▶ Your task: Please copy each line of the data that includes the string "irqPending".

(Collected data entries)
********************

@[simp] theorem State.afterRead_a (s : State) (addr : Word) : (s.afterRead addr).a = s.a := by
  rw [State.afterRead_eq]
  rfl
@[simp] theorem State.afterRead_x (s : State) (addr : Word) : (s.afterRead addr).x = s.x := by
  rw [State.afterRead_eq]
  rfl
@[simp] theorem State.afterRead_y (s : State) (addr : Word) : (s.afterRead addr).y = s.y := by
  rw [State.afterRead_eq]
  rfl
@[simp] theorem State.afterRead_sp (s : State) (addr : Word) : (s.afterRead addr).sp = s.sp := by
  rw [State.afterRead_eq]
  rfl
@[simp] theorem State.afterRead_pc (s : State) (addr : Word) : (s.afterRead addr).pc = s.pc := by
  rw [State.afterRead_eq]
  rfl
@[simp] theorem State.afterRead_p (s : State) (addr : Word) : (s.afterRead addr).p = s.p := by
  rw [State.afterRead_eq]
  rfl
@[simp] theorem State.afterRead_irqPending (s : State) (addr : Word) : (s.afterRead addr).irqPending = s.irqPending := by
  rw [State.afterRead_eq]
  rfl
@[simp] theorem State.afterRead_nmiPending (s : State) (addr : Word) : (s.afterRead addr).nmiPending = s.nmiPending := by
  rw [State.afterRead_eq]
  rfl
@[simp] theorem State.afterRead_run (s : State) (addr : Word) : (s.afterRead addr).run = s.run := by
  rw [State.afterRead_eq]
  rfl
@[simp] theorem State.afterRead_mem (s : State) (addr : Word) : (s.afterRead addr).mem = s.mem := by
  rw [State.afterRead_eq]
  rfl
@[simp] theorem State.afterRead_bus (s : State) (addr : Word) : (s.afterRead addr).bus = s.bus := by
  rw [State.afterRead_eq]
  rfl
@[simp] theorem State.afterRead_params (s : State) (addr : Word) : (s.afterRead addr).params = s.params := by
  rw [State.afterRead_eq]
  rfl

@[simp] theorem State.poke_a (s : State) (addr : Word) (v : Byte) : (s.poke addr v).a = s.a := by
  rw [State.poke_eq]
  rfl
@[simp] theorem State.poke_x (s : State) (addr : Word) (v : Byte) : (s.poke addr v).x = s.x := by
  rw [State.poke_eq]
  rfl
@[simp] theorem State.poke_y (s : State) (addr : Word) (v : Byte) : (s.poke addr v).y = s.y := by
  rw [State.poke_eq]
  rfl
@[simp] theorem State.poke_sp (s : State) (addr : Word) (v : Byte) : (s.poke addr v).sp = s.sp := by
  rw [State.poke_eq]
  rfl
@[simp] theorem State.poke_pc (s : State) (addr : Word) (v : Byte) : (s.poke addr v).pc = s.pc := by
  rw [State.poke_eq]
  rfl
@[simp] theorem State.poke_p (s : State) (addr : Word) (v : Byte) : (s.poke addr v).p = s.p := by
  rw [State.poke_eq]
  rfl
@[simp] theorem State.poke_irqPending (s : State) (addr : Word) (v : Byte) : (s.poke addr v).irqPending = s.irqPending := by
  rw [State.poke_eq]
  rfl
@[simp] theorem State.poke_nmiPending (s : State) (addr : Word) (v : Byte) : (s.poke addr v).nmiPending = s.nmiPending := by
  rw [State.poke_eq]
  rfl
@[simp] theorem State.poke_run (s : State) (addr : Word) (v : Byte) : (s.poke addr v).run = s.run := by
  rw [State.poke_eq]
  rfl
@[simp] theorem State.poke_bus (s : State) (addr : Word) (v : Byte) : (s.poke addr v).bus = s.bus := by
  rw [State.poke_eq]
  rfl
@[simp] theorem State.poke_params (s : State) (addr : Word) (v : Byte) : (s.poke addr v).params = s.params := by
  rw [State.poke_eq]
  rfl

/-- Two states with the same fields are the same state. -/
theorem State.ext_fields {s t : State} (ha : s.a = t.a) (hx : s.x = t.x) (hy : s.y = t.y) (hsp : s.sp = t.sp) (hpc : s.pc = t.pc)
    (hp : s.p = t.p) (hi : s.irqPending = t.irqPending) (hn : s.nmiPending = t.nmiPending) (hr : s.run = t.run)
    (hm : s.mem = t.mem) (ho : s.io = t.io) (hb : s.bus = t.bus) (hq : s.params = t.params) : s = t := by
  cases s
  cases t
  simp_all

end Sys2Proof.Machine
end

********************

▶ Final answer:
@[simp] theorem State.afterRead_irqPending (s : State) (addr : Word) : (s.afterRead addr).irqPending = s.irqPending := by
@[simp] theorem State.poke_irqPending (s : State) (addr : Word) (v : Byte) : (s.poke addr v).irqPending = s.irqPending := by
    (hp : s.p = t.p) (hi : s.irqPending = t.irqPending) (hn : s.nmiPending = t.nmiPending) (hr : s.run = t.run)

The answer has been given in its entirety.